Return every line of the entries that includes the word "only".

╭─ ENTRIES SHOWN

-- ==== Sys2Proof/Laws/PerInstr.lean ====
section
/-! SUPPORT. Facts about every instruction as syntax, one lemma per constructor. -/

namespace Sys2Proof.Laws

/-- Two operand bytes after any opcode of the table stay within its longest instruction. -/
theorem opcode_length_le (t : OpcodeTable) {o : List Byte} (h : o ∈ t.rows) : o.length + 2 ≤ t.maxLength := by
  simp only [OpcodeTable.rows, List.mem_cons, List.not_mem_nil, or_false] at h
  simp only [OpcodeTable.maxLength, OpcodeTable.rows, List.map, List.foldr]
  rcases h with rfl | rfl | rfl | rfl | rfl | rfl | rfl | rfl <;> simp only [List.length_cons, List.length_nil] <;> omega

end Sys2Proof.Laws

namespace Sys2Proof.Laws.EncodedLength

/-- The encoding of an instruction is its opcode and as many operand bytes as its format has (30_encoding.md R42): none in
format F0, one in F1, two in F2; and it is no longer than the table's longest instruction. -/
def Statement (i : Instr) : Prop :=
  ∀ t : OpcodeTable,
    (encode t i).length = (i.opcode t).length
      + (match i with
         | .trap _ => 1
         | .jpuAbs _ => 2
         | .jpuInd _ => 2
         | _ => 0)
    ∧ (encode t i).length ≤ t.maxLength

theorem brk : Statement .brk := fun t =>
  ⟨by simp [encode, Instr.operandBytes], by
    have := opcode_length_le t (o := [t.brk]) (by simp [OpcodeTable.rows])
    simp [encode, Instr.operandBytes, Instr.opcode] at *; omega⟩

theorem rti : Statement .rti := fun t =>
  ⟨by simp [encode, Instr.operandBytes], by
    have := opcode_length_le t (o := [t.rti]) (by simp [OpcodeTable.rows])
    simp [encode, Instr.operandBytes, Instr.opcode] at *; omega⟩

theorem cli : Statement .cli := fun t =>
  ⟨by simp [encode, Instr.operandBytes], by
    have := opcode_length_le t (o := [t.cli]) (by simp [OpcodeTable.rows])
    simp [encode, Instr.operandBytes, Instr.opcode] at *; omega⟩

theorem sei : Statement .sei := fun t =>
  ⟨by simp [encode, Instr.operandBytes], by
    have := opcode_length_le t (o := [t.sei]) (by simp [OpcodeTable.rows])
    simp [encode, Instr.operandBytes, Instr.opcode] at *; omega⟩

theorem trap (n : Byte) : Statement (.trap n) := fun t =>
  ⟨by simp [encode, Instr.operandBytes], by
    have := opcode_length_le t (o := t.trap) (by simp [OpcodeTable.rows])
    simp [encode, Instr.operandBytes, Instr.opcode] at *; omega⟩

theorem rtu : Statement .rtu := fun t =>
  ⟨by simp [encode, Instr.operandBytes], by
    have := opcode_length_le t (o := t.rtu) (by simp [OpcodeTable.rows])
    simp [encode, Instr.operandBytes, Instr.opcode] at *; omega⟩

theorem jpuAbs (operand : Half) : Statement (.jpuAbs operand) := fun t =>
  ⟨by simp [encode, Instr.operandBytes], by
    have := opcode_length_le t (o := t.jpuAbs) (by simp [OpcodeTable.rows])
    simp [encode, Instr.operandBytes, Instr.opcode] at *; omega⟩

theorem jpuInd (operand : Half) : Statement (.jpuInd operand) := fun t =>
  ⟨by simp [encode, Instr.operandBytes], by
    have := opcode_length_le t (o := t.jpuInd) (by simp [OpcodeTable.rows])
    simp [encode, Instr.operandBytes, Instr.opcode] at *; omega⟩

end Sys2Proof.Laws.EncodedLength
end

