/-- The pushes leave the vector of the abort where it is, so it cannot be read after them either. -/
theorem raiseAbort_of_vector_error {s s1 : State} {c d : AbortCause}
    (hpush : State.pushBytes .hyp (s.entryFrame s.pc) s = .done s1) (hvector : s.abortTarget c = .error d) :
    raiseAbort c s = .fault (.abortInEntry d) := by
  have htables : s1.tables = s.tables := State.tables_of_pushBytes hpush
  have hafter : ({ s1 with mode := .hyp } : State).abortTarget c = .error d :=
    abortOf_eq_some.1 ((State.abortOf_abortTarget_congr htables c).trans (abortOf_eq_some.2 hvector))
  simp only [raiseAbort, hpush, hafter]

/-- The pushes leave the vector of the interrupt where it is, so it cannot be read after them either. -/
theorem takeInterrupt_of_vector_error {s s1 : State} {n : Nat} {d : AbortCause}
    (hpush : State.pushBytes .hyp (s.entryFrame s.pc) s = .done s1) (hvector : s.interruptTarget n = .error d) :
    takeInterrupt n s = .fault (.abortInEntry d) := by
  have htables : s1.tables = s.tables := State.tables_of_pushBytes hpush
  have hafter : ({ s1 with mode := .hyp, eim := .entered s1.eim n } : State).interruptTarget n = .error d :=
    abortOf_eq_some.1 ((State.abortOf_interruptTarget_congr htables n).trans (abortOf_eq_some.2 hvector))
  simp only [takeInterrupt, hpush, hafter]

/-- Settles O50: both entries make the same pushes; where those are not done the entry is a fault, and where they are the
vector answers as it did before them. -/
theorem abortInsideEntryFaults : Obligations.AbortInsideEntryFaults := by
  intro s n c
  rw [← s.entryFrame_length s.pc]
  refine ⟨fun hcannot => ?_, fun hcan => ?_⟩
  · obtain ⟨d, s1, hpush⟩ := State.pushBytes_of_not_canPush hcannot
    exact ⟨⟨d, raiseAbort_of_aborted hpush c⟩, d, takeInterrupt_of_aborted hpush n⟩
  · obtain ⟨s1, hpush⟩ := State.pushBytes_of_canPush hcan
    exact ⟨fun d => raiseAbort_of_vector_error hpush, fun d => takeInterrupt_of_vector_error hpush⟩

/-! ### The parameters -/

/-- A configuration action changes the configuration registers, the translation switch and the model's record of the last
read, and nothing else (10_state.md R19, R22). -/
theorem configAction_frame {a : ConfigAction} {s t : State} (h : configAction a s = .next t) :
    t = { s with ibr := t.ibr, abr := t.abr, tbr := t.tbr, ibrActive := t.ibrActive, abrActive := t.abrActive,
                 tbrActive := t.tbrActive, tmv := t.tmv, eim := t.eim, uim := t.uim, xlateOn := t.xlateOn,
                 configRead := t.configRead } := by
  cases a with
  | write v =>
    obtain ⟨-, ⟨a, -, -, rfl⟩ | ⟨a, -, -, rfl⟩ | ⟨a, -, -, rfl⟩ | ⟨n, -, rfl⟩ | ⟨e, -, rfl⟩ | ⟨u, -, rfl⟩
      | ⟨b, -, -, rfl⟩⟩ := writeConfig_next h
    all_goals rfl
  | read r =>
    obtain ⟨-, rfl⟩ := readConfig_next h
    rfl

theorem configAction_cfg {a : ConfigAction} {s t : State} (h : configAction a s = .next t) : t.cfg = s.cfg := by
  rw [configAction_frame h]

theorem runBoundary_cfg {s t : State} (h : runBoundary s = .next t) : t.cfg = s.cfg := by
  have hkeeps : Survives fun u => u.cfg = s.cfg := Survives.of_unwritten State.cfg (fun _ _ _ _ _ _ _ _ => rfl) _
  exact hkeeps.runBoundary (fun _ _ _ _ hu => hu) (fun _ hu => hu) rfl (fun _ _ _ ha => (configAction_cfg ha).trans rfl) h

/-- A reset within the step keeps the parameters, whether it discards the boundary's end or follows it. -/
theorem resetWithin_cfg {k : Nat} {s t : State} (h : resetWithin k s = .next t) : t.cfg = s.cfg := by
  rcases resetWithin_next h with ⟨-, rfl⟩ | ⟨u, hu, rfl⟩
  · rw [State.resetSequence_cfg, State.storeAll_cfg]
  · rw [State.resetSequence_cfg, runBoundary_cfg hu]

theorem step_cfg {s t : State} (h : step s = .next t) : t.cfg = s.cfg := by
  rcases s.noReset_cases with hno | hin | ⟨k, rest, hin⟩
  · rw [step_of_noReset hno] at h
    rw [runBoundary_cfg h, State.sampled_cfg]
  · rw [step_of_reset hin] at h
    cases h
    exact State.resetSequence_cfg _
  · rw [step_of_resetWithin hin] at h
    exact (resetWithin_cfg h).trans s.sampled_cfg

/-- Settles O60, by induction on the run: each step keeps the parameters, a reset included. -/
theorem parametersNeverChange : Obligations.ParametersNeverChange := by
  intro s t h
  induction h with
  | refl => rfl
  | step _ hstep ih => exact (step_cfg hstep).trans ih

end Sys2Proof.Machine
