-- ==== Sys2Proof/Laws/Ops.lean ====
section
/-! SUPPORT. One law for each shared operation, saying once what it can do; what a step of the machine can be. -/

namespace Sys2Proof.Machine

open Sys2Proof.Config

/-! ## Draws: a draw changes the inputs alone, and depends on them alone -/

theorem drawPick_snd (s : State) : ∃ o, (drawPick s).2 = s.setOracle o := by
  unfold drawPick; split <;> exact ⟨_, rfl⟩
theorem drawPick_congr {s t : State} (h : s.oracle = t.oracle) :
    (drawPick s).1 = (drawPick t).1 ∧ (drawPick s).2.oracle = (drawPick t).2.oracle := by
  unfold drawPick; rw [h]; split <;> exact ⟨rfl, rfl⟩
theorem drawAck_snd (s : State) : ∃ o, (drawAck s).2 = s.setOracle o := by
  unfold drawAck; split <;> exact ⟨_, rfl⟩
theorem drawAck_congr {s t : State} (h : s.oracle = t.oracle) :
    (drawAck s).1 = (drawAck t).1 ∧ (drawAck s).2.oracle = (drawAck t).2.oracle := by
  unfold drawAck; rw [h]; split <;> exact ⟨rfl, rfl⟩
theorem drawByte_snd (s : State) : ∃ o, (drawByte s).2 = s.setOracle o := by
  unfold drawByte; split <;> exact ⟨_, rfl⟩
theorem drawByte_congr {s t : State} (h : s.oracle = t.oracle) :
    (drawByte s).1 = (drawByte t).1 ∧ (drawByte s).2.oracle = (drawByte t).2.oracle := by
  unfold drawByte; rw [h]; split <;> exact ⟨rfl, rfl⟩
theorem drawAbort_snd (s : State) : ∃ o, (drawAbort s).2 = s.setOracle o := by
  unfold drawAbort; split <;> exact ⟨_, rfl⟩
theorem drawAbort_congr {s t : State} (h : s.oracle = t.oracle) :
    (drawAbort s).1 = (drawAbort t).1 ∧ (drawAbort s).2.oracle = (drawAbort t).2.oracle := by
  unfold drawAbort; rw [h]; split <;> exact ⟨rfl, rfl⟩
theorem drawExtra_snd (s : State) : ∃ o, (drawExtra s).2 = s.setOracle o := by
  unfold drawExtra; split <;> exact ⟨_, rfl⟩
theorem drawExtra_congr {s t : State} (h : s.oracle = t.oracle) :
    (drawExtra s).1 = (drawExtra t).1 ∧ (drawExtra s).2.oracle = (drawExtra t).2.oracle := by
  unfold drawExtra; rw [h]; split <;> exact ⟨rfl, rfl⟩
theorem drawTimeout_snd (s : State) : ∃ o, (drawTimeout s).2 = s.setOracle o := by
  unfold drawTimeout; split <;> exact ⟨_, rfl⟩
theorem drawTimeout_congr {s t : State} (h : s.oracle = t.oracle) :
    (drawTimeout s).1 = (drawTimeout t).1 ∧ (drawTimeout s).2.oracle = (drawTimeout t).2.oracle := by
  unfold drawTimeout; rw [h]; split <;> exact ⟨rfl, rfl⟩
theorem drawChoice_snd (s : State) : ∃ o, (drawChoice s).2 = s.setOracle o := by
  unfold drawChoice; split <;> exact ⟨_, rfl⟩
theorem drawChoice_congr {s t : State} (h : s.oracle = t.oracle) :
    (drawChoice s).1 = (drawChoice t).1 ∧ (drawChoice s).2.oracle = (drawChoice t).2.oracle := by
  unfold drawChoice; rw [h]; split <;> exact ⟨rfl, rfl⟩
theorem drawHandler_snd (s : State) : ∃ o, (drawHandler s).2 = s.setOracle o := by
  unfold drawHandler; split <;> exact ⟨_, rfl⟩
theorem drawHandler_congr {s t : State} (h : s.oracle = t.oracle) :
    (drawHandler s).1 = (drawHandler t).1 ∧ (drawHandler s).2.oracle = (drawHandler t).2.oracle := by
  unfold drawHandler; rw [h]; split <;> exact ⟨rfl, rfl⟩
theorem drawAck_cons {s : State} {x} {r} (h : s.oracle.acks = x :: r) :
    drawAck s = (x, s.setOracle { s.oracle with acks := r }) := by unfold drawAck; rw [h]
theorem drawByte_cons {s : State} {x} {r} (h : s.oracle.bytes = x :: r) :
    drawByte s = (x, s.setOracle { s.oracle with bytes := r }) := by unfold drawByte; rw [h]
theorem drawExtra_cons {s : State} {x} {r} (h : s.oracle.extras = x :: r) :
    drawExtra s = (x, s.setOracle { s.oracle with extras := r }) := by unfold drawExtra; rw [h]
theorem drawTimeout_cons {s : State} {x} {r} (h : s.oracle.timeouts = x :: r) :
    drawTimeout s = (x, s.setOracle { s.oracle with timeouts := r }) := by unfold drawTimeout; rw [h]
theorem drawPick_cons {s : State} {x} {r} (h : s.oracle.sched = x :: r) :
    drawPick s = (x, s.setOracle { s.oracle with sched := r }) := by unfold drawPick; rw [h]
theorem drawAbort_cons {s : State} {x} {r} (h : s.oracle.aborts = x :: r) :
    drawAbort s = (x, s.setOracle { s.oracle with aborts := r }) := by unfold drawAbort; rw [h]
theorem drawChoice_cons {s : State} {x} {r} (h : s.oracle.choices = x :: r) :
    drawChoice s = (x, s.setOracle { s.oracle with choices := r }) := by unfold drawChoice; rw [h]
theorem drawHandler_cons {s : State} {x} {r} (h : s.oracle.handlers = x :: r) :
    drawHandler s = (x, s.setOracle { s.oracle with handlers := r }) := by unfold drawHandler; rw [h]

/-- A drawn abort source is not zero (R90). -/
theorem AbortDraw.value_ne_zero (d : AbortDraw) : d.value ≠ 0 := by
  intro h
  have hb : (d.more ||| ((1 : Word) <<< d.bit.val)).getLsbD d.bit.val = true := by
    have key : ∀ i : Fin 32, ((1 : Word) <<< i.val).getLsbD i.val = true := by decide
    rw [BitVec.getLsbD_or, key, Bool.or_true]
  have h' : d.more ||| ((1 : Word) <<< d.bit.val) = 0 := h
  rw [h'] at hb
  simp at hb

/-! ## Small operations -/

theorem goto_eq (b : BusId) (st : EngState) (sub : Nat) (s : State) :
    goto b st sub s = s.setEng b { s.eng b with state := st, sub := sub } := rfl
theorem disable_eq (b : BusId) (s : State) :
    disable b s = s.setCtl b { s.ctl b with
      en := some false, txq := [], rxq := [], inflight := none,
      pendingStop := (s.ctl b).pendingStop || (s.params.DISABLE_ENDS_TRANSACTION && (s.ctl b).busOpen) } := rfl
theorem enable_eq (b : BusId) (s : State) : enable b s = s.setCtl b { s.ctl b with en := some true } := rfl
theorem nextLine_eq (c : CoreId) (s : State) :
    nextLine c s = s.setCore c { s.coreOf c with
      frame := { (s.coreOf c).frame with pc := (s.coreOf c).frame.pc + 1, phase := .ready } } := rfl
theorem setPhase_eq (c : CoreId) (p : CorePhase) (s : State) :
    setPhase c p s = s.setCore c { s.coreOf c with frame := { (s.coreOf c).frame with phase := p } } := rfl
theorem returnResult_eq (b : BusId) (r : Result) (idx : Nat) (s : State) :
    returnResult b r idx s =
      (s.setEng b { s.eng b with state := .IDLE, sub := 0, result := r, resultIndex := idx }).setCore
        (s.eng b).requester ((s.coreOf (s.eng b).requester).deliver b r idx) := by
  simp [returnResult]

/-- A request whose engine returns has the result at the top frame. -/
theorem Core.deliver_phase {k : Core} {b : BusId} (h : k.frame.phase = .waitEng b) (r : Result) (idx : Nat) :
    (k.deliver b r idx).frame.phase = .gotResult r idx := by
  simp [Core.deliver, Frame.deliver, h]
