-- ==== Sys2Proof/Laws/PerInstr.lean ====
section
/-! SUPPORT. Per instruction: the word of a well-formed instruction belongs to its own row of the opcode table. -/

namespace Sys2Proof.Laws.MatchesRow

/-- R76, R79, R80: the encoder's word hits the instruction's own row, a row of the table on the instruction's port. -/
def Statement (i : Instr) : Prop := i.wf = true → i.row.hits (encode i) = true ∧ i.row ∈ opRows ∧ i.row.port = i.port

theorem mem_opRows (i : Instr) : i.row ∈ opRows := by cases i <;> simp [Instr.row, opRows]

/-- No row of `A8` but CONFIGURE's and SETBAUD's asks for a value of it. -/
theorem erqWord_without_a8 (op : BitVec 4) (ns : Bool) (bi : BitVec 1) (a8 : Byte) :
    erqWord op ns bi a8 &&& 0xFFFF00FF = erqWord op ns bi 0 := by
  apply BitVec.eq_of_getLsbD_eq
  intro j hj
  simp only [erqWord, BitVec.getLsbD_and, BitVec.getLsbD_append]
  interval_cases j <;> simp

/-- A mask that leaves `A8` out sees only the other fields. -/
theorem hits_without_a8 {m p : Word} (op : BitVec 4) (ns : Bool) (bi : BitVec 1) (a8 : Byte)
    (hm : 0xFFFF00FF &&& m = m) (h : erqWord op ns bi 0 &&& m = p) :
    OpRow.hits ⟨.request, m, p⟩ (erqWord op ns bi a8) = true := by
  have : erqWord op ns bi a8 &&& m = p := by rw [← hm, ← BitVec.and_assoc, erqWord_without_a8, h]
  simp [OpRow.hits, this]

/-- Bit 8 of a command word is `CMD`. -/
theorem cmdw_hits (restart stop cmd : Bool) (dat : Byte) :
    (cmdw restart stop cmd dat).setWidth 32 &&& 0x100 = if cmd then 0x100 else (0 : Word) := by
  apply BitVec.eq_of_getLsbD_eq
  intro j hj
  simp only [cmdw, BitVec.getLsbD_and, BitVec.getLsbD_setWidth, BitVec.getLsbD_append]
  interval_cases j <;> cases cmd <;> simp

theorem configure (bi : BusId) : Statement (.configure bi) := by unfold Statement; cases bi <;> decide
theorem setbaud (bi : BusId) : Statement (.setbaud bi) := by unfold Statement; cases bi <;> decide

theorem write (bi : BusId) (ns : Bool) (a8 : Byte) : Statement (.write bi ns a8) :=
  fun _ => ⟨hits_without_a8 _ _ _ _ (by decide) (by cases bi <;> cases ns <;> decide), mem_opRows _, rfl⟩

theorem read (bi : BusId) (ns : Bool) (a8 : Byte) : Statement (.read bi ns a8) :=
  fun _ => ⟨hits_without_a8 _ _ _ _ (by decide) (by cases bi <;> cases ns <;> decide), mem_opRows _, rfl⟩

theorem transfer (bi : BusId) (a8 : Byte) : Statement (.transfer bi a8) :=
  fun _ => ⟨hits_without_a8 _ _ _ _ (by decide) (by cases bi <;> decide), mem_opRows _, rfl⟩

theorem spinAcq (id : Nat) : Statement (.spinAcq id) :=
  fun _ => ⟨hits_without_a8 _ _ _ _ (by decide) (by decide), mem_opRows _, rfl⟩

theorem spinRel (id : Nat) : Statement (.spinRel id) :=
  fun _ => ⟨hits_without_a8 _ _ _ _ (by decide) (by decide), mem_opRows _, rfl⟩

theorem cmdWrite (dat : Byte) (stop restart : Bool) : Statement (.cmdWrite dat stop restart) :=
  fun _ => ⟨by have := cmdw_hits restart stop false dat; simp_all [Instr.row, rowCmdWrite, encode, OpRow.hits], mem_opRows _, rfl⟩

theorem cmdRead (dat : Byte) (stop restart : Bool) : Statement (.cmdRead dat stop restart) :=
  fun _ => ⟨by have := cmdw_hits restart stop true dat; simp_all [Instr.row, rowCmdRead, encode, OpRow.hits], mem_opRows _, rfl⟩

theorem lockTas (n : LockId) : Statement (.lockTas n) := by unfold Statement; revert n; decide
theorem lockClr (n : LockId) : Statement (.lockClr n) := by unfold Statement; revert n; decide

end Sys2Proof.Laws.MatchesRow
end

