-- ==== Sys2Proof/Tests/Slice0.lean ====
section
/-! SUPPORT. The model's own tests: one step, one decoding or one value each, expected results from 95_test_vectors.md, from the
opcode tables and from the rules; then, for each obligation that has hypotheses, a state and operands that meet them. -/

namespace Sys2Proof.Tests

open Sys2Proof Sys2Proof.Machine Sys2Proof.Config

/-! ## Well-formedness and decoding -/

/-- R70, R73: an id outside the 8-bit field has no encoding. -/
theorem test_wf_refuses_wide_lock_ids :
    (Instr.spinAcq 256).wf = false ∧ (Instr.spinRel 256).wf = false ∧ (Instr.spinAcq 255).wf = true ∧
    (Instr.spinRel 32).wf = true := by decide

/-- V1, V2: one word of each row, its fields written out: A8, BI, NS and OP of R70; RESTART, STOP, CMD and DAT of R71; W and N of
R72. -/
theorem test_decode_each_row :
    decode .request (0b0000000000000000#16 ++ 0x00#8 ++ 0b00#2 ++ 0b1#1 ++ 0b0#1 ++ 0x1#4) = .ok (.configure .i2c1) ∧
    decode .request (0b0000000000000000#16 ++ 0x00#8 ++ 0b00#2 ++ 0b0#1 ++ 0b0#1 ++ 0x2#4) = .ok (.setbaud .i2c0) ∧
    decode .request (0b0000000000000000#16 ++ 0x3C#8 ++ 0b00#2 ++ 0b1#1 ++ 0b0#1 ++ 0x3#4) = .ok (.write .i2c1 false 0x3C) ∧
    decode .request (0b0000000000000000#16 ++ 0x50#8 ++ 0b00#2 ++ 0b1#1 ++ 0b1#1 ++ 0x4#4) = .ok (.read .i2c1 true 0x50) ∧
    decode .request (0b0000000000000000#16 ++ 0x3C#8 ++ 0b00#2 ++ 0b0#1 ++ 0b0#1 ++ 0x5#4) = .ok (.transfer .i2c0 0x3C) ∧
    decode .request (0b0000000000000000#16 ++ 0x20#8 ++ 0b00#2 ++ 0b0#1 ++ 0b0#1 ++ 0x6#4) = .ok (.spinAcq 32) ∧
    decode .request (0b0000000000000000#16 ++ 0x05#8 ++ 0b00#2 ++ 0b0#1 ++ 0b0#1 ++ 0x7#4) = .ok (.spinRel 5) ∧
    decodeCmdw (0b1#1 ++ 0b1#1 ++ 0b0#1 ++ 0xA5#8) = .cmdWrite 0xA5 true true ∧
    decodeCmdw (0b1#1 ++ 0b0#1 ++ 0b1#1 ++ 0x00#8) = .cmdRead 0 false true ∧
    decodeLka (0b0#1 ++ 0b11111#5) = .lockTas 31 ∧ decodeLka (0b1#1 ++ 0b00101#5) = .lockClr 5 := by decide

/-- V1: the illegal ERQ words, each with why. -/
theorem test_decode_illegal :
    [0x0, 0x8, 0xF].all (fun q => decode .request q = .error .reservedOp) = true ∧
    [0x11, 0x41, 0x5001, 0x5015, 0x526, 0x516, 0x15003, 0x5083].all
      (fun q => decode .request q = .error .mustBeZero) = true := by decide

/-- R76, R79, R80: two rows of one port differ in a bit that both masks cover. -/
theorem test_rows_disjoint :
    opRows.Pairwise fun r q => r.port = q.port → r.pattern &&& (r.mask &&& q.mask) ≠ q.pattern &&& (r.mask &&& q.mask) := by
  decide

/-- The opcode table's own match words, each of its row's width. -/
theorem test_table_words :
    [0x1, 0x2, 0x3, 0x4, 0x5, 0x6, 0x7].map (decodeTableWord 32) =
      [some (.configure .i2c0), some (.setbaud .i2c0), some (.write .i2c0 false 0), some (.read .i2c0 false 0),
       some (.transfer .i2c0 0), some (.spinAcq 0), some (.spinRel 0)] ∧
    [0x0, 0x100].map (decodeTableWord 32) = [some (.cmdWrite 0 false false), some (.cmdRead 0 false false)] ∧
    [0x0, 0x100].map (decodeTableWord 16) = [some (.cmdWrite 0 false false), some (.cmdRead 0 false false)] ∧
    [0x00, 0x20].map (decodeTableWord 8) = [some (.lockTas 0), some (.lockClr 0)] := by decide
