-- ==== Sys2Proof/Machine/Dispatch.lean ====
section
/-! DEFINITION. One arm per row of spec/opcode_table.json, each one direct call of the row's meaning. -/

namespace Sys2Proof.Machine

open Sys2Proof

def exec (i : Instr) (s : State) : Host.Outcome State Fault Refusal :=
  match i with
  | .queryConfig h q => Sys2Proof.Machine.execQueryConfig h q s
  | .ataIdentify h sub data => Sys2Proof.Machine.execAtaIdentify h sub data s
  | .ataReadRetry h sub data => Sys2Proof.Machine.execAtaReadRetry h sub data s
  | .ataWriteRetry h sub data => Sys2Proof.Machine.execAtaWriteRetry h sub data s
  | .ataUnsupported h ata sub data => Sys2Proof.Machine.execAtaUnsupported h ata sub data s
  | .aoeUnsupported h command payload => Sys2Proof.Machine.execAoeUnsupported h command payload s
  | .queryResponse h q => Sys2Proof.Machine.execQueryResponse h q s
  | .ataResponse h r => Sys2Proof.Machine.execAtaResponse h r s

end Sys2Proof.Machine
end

╰─

## ANSWER FOR THIS EXERCISE:
  simp only [OpcodeTable.rows, List.mem_cons, List.not_mem_nil, or_false] at h
  simp only [OpcodeTable.maxLength, OpcodeTable.rows, List.map, List.foldr]
  rcases h with rfl | rfl | rfl | rfl | rfl | rfl | rfl | rfl <;> simp only [List.length_cons, List.length_nil] <;> omega
  simp only [raiseAbort, hpush, hafter]
  simp only [takeInterrupt, hpush, hafter]
  simp only [erqWord, BitVec.getLsbD_and, BitVec.getLsbD_append]
/-- A mask that leaves `A8` out sees only the other fields. -/
  simp only [cmdw, BitVec.getLsbD_and, BitVec.getLsbD_setWidth, BitVec.getLsbD_append]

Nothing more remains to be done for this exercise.